As the laps wound down, Waltrip and Earnhardt Jr. were running in first and second place, with Earnhardt Sr. behind them, blocking Marlin's attempts to pass. With less than two laps remaining, Fox commentator Darrell Waltrip noted that "Sterling had beat the front end off of that ol' Dodge (Marlin's car) just trying to get around Dale Earnhardt Sr."

====Final lap crash====
The accident occurred in turn 4, the final turn of the final lap, when Earnhardt made light contact with Marlin and slid off course. When Earnhardt attempted to regain control and turned back onto the track, he crossed in front of Schrader, hitting Schrader and dragging his car up the track. Earnhardt collided head-on into the retaining wall at a critical angle with his car going an estimated speed between 155 and 160 mph, enough to break the right rear wheel assembly off the car. Upon impact, his hood pins severed, causing his hood to open and slam up against the windshield multiple times. As Michael Waltrip and Dale Earnhardt Jr. were about to complete the race, both of the wrecked cars went down the steep banking and slid into the infield grass near the exit of turn 4. All other drivers were able to make it past them without incident. After both cars came to a stop on the infield, Schrader climbed out of his car uninjured and went to check on Earnhardt. Earnhardt's window net was still up, and Schrader pulled it down himself, then frantically signaled for paramedics who were just arriving at the crash site. That day, and in retellings of the events, Schrader described what he saw in indirect terms: "We've got bigger problems. Look, I'm not a doctor, I'm telling you it don't look good." His brief interview after being released from the mandatory trip to the infield care center was likely the first indication to most observers that the situation was serious. Only shortly after the tenth anniversary when asked about it, did Schrader finally say, "Here's the deal. When I went up to the car ... I knew. I knew he was dead, yeah. ... I didn't want to be the one who said 'Dale is dead.

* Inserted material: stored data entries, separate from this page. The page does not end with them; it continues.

-- ==== Sys2Proof/Machine/Units.lean ====
section
/-! DEFINITION. Units and their numbers (R17 to R37, Tables 1-2, 1-8, 2-2, 21-1, 22-2), what is fitted and usable,
times, and what an unlisted entry of each table of the state reads as. -/

set_option Elab.async false

namespace Sys2Proof.Machine

/-! ### Times: one F cycle is 4/7 ns -/

def cycUs (n : Nat) : Nat := n * 1750
def cycMs (n : Nat) : Nat := n * 1750000
def cycS (n : Nat) : Nat := n * 1750000000
/-- Fabric time in ns (R310). -/
def ftNs (s : State) : Nat := s.time.ft >>> 48
/-- Fabric time in units of 2^-16 ns, as a `TS` field holds it. -/
def ftTs (s : State) : Nat := s.time.ft >>> 32
/-- Saturating count of width `w`. -/
def sat (w n : Nat) : Nat := min n (2 ^ w - 1)

/-! ### Module states -/

/-- The codes of R502. -/
def mstCode : MState → Nat
  | .off => 0 | .standby => 1 | .keelUp => 2 | .ready => 3 | .service => 4 | .orphan => 5 | .quenched => 6

/-- READY, SERVICE and ORPHAN (R404). -/
def running (s : State) : Bool :=
  match s.sys.st with | .ready => true | .service => true | .orphan => true | _ => false

/-- KEEL_UP or later, the keel die at work. -/
def keelOn (s : State) : Bool :=
  !s.sys.keelLost && (match s.sys.st with | .off => false | .standby => false | _ => true)

/-! ### Numbers -/

def portDie (p : Nat) : Nat := p / 32
def portLoc (p : Nat) : Nat := p % 32
def lpPort (l : Nat) : Nat := l / 4
def lpDie (l : Nat) : Nat := l / 128
def lpLoc (l : Nat) : Nat := l / 4 % 32
def lpSub (l : Nat) : Nat := l % 4
def isScaleUp (loc : Nat) : Bool := loc < 18
def isScaleOut (loc : Nat) : Bool := 18 ≤ loc && loc < 30
/-- 0 A+, 1 A−, 2 B+, 3 B− (Table 1-8). -/
def scaleOutDir (loc : Nat) : Nat := (loc - 18) / 3
def portEngine (p : Nat) : Nat := 5 * portDie p + portLoc p / 6
def portBay (p : Nat) : Nat := 3 * portDie p + (if portLoc p < 30 then 0 else portLoc p - 29)
/-- The ports of a bay (R67, chapter 03). -/
def bayPorts (b : Nat) : List Nat :=
  let d := b / 3
  match b % 3 with
  | 0 => (List.range 30).map (32 * d + ·)
  | 1 => [32 * d + 30]
  | _ => [32 * d + 31]
def enginePorts (e : Nat) : List Nat := (List.range 6).map (32 * (e / 5) + 6 * (e % 5) + ·)

/-! ### Variants -/

def dieCount (s : State) : Nat := s.id.n
def dies (s : State) : List Nat := List.range s.id.n
/-- Low `n` bits set. -/
def ones (n : Nat) : Nat := 2 ^ n - 1
def bit (b : Bool) (n : Nat) : Nat := if b then 1 <<< n else 0

/-- `FITTED` (Table 1-6). -/
def fitted (s : State) : Nat :=
  let n := s.id.n
  ones n + (if s.id.tiles then ones n <<< 8 else 0) + (if s.id.optics then ones n <<< 16 else 0) +
    bit s.id.flash 24 + bit s.id.optics 25 + (ones (4 * n) <<< 32)

/-- The default of a fault source (Table 21-8). -/
def srcOk : Source := ⟨.ok, false, false, false, [], 0, 0, 0, 0, 0, none⟩
def srcOf (s : State) (id : Nat) : Source := mget srcOk s.flt.src id
/-- ISOLATED or RELEASING. -/
def isIsolated (s : State) (id : Nat) : Bool :=
  match (srcOf s id).st with | .isolated => true | .releasing => true | _ => false
def srcId (cls inst : Nat) : Nat := cls * 256 + inst

/-- A sail die isolated as such or through its updraft unit (Table 21-1). -/
def dieIsolated (s : State) (d : Nat) : Bool := isIsolated s (srcId 1 d) || isIsolated s (srcId 6 d)
def dieFitted (s : State) (d : Nat) : Bool := d < s.id.n
def dieUsable (s : State) (d : Nat) : Bool := dieFitted s d && !dieIsolated s d
def stackUsable (s : State) (k : Nat) : Bool := dieUsable s (k / 4) && !isIsolated s (srcId 5 k)
/-- Is a die's shard valid: the die usable, and none of its stacks isolated (R37, Table 21-1)? -/
def shardOk (s : State) (d : Nat) : Bool := (List.range 4).all fun k => stackUsable s (4 * d + k)
/-- Flash dies fitted: 32 per sail die (Table 15-1). -/
def flashDies (s : State) : Nat := if s.id.flash then 32 * s.id.n else 0
def flashDieOk (s : State) (f : Nat) : Bool := f < flashDies s && !mget false s.flash.failed f

/-- `USABLE` (R22). -/
def usable (s : State) : Nat :=
  let ds := dies s
  let sum := fun (f : Nat → Nat) => ds.foldl (fun a d => a + f d) 0
  sum (fun d => bit (dieUsable s d) d) +
  sum (fun d => bit (s.id.tiles && dieUsable s d) (8 + d)) +
  sum (fun d => bit (s.id.optics && dieUsable s d && (List.range 5).any (fun e => !isIsolated s (srcId 7 (5 * d + e)))) (16 + d)) +
  bit (s.id.flash && (List.range (flashDies s)).any (flashDieOk s)) 24 + bit s.id.optics 25 +
  sum (fun d => (List.range 4).foldl (fun a k => a + bit (stackUsable s (4 * d + k)) (32 + 4 * d + k)) 0)

/-- Tiles: fitted on a `T` module. -/
def tileFitted (s : State) (t : Nat) : Bool := s.id.tiles && t < 32 * s.id.n
def tileDflt : Tile := ⟨.gated, 0, 0, 0, 0, 0, 100, false, [], [], [], [], [], none, [], [], 0⟩
def tileOf (s : State) (t : Nat) : Tile := mget tileDflt s.tile.tiles t
/-- A tile usable under R23 and R207: neither ISOLATED nor in FAULT. -/
def tileUsable (s : State) (t : Nat) : Bool :=
  tileFitted s t && dieUsable s (t / 32) && !isIsolated s (srcId 4 t) &&
    (match (tileOf s t).st with | .fault => false | .isolated => false | _ => true)

/-- Refusal for a unit (R2, R23): absent, or fitted and not usable. -/
def unitChk (fittedU usableU : Bool) : Option Nat :=
  if !fittedU then some 0x0003 else if !usableU then some 0x0005 else none

/-- The first refusal of a list. -/
def firstOf : List (Option Nat) → Option Nat
  | [] => none
  | some r :: _ => some r
  | none :: rs => firstOf rs

/-- A refusal when a condition holds. -/
def refuseIf (b : Bool) (r : Nat) : Option Nat := if b then some r else none

def portFitted (s : State) (p : Nat) : Bool := p < 32 * s.id.n
def portChk (s : State) (p : Nat) : Option Nat := unitChk (portFitted s p) (dieUsable s (portDie p))

/-- Held OFF by the isolation of the port, its engine or its bay (R78). -/
def portIsolated (s : State) (p : Nat) : Bool :=
  isIsolated s (srcId 3 p) || (s.id.optics && portLoc p < 30 && isIsolated s (srcId 7 (portEngine p))) ||
    isIsolated s (srcId 10 (portBay p))

/-! ### Power figures -/

/-- Power rating in W (Table 1-2). -/
def rating (s : State) : Nat :=
  match s.id.n with
  | 8 => if s.id.optics then 2800 else 2440
  | 4 => if s.id.optics then 1450 else 1270
  | _ => if s.id.optics then 760 else 670

/-- Base load in W (Table 22-2). -/
def baseLoad (s : State) : Nat :=
  match s.id.n with
  | 8 => if s.id.optics then 825 else 465
  | 4 => if s.id.optics then 440 else 260
  | _ => if s.id.optics then 245 else 155

/-- The default orphan cap, 5/7 of the rating rounded down to 10 W (R481). -/
def orphanDflt (s : State) : Nat := rating s * 5 / 7 / 10 * 10

/-! ### Coordinates (Table 2-1) -/

def coA (c : Nat) : Nat := (c >>> 26) % 64
def coB (c : Nat) : Nat := (c >>> 20) % 64
def coK (c : Nat) : Nat := (c >>> 17) % 8
def coT (c : Nat) : Nat := (c >>> 11) % 64
def coS (c : Nat) : Nat := (c >>> 8) % 8
def coF (c : Nat) : Nat := c % 256
def mkCoord (a b k t sl f : Nat) : Nat := (a <<< 26) + (b <<< 20) + (k <<< 17) + (t <<< 11) + (sl <<< 8) + f
/-- The module's coordinate of a function. -/
def ownCoord (s : State) (f : Nat) : Nat := mkCoord s.set.active.ownA s.set.active.ownB s.sys.plane 63 0 f

/-! ### Defaults of the tables -/

def laneOff : Lane := ⟨.off, false, false, 0, 0, 0, 0, 0, 0, 0, false, 0, 0, 0, 0⟩
def laneOf (s : State) (l : Nat) : Lane := mget laneOff s.net.lanes l
def z16 : List Nat := List.replicate 16 0
def linkDflt : Link :=
  ⟨.disabled, z16, z16, z16, z16, 0, 0, false, 0, 0, [], false, 0, none, 0, none, 0, false, 0, [], 0, 0, 0, 0, 0, 0, 0, 0,
   0⟩
def linkOf (s : State) (l : Nat) : Link := mget linkDflt s.net.links l
def bayDflt : Bay := ⟨1, [], [], []⟩
def bayOf (s : State) (b : Nat) : Bay := mget bayDflt s.net.bays b
/-- An unset port (R61, Table 3-9): mooring ports PINNED, others AUTO; 50 µs. -/
def portDflt (p : Nat) : PortCfg :=
  ⟨false, 0, if portLoc p = 30 then 1 else 0, 50, false, false, none, [], none⟩
def portOf (s : State) (p : Nat) : PortCfg := mget (portDflt p) s.set.ports p

/-- Does the lane-port exist under its port's split (R34)? -/
def lpExistsAt (split sub : Nat) : Bool :=
  match split with | 0 => sub == 0 | 1 => sub == 0 || sub == 2 | _ => true
def lpExists (s : State) (l : Nat) : Bool := portFitted s (lpPort l) && lpExistsAt (portOf s (lpPort l)).split (lpSub l)
def portLps (s : State) (p : Nat) : List Nat :=
  ((List.range 4).filter (lpExistsAt (portOf s p).split)).map (4 * p + ·)
def allLps (s : State) : List Nat := (List.range (32 * s.id.n)).flatMap (portLps s)
/-- Lanes of a lane-port: as many as its share of the split. -/
def lpLanes (s : State) (l : Nat) : List Nat :=
  (List.range (match (portOf s (lpPort l)).split with | 0 => 4 | 1 => 2 | _ => 1)).map (l + ·)
/-- The lane-port that uses a lane. -/
def laneLp (s : State) (lane : Nat) : Nat :=
  match (portOf s (lane / 4)).split with | 0 => lane / 4 * 4 | 1 => lane / 2 * 2 | _ => lane
def linkUp (s : State) (l : Nat) : Bool := lpExists s l && (linkOf s l).st == .up
/-- The mooring lane-port of a die. -/
def moorLp (d : Nat) : Nat := 4 * (32 * d + 30)
def storLp (d : Nat) : Nat := 4 * (32 * d + 31)

/-! ### Bindings (R39 to R41, R331) -/

def bindDflt : Binding := ⟨0xFFFF, 0, 0⟩
def bindKey (kind idx : Nat) : Nat := kind * 0x100000 + idx
/-- GiB of the memory plan that `SLICE.BIND` may not touch: twin slots, basket pool, staging, journal mirror. -/
def planFixed (p : Plan) (region : Nat) : Bool :=
  let d := region / 96
  let g := region % 96
  let a := 2 * p.sideGib
  let b := a + (if p.twin = 1 then 2 * p.sideGib else 0) + p.basketGib + p.stageGib
  (a ≤ g && g < b) || (d == p.jmirDie && g == 95)
/-- Bound to slice 0 permanently (R41, R162, R331). -/
def roleFixed (s : State) (kind idx : Nat) : Bool :=
  match kind with
  | 1 => 18 ≤ lpLoc idx
  | 2 => idx % 128 == 0
  | 5 => planFixed s.set.plan idx
  | _ => false
def bindOf (s : State) (kind idx : Nat) : Binding :=
  if roleFixed s kind idx then ⟨0, (mget bindDflt s.set.binds (bindKey kind idx)).gen, 1⟩
  else mget bindDflt s.set.binds (bindKey kind idx)
/-- Slice states (Table 2-6): 0 UNUSED, 1 BOUND, 2 ENABLED, 3 DRAINING; slice 0 is always ENABLED (R55). -/
def sliceSt (s : State) (sl : Nat) : Nat := if sl = 0 then 2 else mget 0 s.set.slices sl
/-- Range of a kind (Table 2-4). -/
def kindRange (s : State) (kind : Nat) : Nat :=
  match kind with
  | 1 => 128 * s.id.n
  | 2 => 16384 * s.id.n
  | 3 => 32 * s.id.n
  | 4 => 65536
  | 5 => 96 * s.id.n
  | _ => 0
/-- The same ranges on a module of eight dies: an index beyond them is out of range, one within them and not on this
part names an absent object. -/
def kindMax (kind : Nat) : Nat :=
  match kind with | 1 => 1024 | 2 => 131072 | 3 => 256 | 4 => 65536 | 5 => 768 | _ => 0

/-! ### Memory regions (R37, R329) -/

def gib : Nat := 1073741824
/-- 96 GiB. -/
def shardB : Nat := 96 * gib
def hbmStack (a : Nat) : Nat := 4 * (a / shardB) + ((a % shardB) >>> 12) % 4
/-- Base of a side within a shard. -/
def sideBase (s : State) (side : Nat) : Nat := side * s.set.plan.sideGib * gib
def twinBase (s : State) (slot : Nat) : Nat := (2 + slot) * s.set.plan.sideGib * gib
def basketBase (s : State) : Nat := (2 * (1 + s.set.plan.twin) * s.set.plan.sideGib) * gib
/-- The region role of a module HBM address: 0 side A, 1 side B, 2 twin slots, 3 basket pool, 4 staging, 5 journal
mirror, 6 general HBM. -/
def hbmRole (s : State) (a : Nat) : Nat :=
  let p := s.set.plan
  let g := a % shardB / gib
  let e2 := 2 * p.sideGib
  let e3 := e2 + (if p.twin = 1 then 2 * p.sideGib else 0)
  if a / shardB = p.jmirDie ∧ g = 95 then 5
  else if g < p.sideGib then 0
  else if g < e2 then 1
  else if g < e3 then 2
  else if g < e3 + p.basketGib then 3
  else if g < e3 + p.basketGib + p.stageGib then 4
  else 6

/-! ### Names of events sent by several chapters -/

/-- `ADMIN` of a port (Table 3-9). -/
def adminOf (s : State) (p : Nat) : Nat :=
  if !(portOf s p).admin then 0 else if portIsolated s p then 2 else 1

/-- The eight ordering-code bytes. -/
def orderCode (s : State) : List Byte :=
  let c := fun (n : Nat) => (BitVec.ofNat 8 n : Byte)
  [c 0x51, c 0x46, c 0x4D, c 0x2D, c (0x30 + s.id.n), c (if s.id.tiles then 0x54 else 0x4E),
   c (if s.id.flash then 0x46 else 0x58), c (if s.id.optics then 0x4F else 0x45)]

/-- The firmware slot that runs. -/
def bootedSlot (s : State) : FwSlot := if s.sys.booted = 0 then s.sys.slotA else s.sys.slotB

/-- `DETCLASS` (Table 13-9). -/
def detClass (s : State) : Nat :=
  (0xB0 <<< 56) + (((bootedSlot s).fwBuild % 2 ^ 24) <<< 32) + (1 <<< 24) +
    (if s.id.tiles then (bootedSlot s).ucode % 2 ^ 24 else 0)

/-- Is an image of the schedule enabled (R309)? -/
def schedEnabled (s : State) : Bool := s.sched.slot.isSome

/-- Tickets that are not final. -/
def ticketLive (t : Ticket) : Bool :=
  match t.ost with | .queued => true | .running => true | .suspended => true | .cancelling => true | _ => false
def liveOps (s : State) (opcode : Nat) : List Ticket :=
  (s.cmd.tickets.map (·.2)).filter fun t => ticketLive t && t.opcode == opcode
def begunOps (s : State) (opcode : Nat) : List Ticket :=
  (liveOps s opcode).filter fun t => t.ost != .queued

end Sys2Proof.Machine
end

This is undoubtedly one of the toughest announcements that I've ever personally had to make, but after the accident in turn four at the end of the Daytona 500, we've lost Dale Earnhardt.
— Mike Helton, announcing the confirmation of Earnhardt's death to the media

Race officials threw the checkered flag and the yellow simultaneously as the front-runners crossed the finish line, aware only that a crash had occurred behind the finishers but not sure of the seriousness. Waltrip won the race, with Earnhardt Jr. finishing second behind him. Rusty Wallace finished third (after taking damage in the lap 173 crash), Ricky Rudd finished fourth, polesitter Bill Elliott finished fifth, Wallace's brother Mike finished sixth, Marlin finished seventh, Bobby Hamilton finished eighth, Jeremy Mayfield finished ninth, and outside polesitter Stacy Compton finished 10th. Joe Nemechek finished 11th. Earnhardt and Schrader were credited finishing 12th and 13th despite not completing the final lap (only 11 cars – Waltrip and Earnhardt Jr. included – finished on the lead lap as a result of the long green flag runs and the lap 173 crash).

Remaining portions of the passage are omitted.